The men turned toward the shattered archway, toward the path they had carved through the forest, toward orders that didn’t leave space for hesitation. Behind them lay only a ruin with a story no one would bother writing down. Ahead lay duty, survival, and the indifferent world that swallowed both victors and victims without distinction.

Their footsteps echoed against the ancient stone, growing fainter as they exited the temple. For a moment, silence reclaimed the hollow space, settling over the broken pillars and faded murals like a heavy blanket.

Then the wind moved.

It snaked through the fissures in the dome, coiling around the altar before sweeping across the floor. The long-accumulated dust shivered. It lifted in soft plumes and drifted lazily toward the doorway, as though the temple itself exhaled and everything light enough responded by leaving. Even the dust seemed eager to abandon this place, skittering out after the soldiers with a strange kind of purpose.

When the air finally calmed, the altar remained alone. Or so it seemed.

A faint glow blinked into life at its base.

It was small, barely more than a candle-flame, pulsing softly like a heartbeat. Lying next to the cracked stone was the child’s candy: a simple, wrapped piece of sweetness, cheap by any market’s standards yet priceless by hers. It was the last thing she had managed to keep, clutched in her tiny hand through cold, hunger, terror, and miles of fleeing.

Her greatest treasure, offered not by choice but by circumstance.

Blood, in many rituals, was the crown of offerings. It carried life, sacrifice, power. And the leader had been wise to keep it off the altar. But the temple did not stir for blood today.

It stirred for value.

For meaning.

For the unspoken truth that the most precious things in existence were rarely grand. Sometimes they were simple. Sometimes they were sugar crystals wrapped in paper and held by a dying child who had nothing else left.

The glow intensified... and the world shifted.

It was not a gradual change. There was no shimmering ripple, no dramatic thunderclap. One blink, and the ruin was a ruin. The next blink, the ruin was gone.

In its place stood an immaculate sanctuary.

The cracked stone was replaced with polished marble that glowed faintly with its own inner light. The broken dome returned to its full majesty, intricately carved with symbols that pulsed like veins beneath skin. Murals once erased by time now glimmered with vivid color: celestial figures, elegant scripts, depictions of rituals long forgotten.

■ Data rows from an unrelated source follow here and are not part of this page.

-- ==== Sys2Proof/Machine/PiController.lean ====
section
/-! DEFINITION. PI Controller: PIGAIN, PISTEP, PIRST and the measurement `TICK` hands to it (43_pi_controller.md).
The actuation outputs `duty` and `dir_sel` are in Machine/Ops.lean, since the register space shows them. -/

namespace Sys2Proof.Machine

/-- `do_PIGAIN` (R130). -/
def doPigain (k : Tunables) (cmd : Fx) (p : Controller) : Controller :=
  { p with kp := toFx (divsat (k.k.toInt * k.kref.toInt) cmd.toInt) }

/-- The anti-windup forced value, not clamped (R131). -/
def forcedOut (k : Tunables) : Fx := if k.mode = 1 then k.base else 0

/-- The integral after a step below the setpoint (R131), from the new error. -/
def integAfter (p : Controller) (err : Int) : Int := sat48 (p.integ.toInt + err)

/-- The output after a step below the setpoint (R131): exact sum, floor, clamp. -/
def outAfter (k : Tunables) (p : Controller) (err integ : Int) : Int :=
  clamp (floor16 (p.kp.toInt * err + k.ki.toInt * integ)) k.outmin.toInt k.outmax.toInt

/-- `do_PISTEP(sp, m)` on raw values (R131). -/
def doPistep (k : Tunables) (sp m : Int) (p : Controller) : Controller :=
  let err := sat32 (sp - m)
  if sp ≤ m then { p with err := toFx err, integ := 0, out := forcedOut k }
  else
    { p with
      err := toFx err
      integ := toFx48 (integAfter p err)
      out := toFx (outAfter k p err (integAfter p err)) }

/-- `do_PIRST` (R132). -/
def doPirst (p : Controller) : Controller := { p with integ := 0 }

/-- `meas(dv)` (R133), an `fx` raw value. -/
def meas (dv : Int) (s : State) : Int :=
  if s.cfg.mode = 1 then s.counter.spd.toInt
  else if s.cfg.msrc = 0 then (if s.sequencer.rev = 1 then -dv else dv)
  else cntDeg s.cfg s.counter

/-- `PIGAIN` (R130). -/
def execPigain (s : State) : Host.Outcome State Fault Refusal :=
  whenIdle s fun t => t.withPi (doPigain t.cfg t.sequencer.cmd t.pi)

/-- `PISTEP` (R131): the setpoint is `CMD`, the measurement the operand. -/
def execPistep (d : Word) (s : State) : Host.Outcome State Fault Refusal :=
  whenIdle s fun t => t.withPi (doPistep t.cfg t.sequencer.cmd.toInt (asS32 d) t.pi)

/-- `PIRST` (R132). -/
def execPirst (s : State) : Host.Outcome State Fault Refusal :=
  whenIdle s fun t => t.withPi (doPirst t.pi)

end Sys2Proof.Machine
end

The torches along the walls flickered to life in unison, bathing the interior in a warm, golden radiance. Incense — not the dusty rot of centuries — filled the air, carrying a faint sweetness that clung to the senses.

On the pristine altar lay the girl.

Whole.

Untouched.

There was no wound at her throat. No blood on her skin. The grime and exhaustion that had clung to her vanished. She breathed softly, steadily, though her soul was nowhere near her body.

The candy rested beside her, still glowing faintly.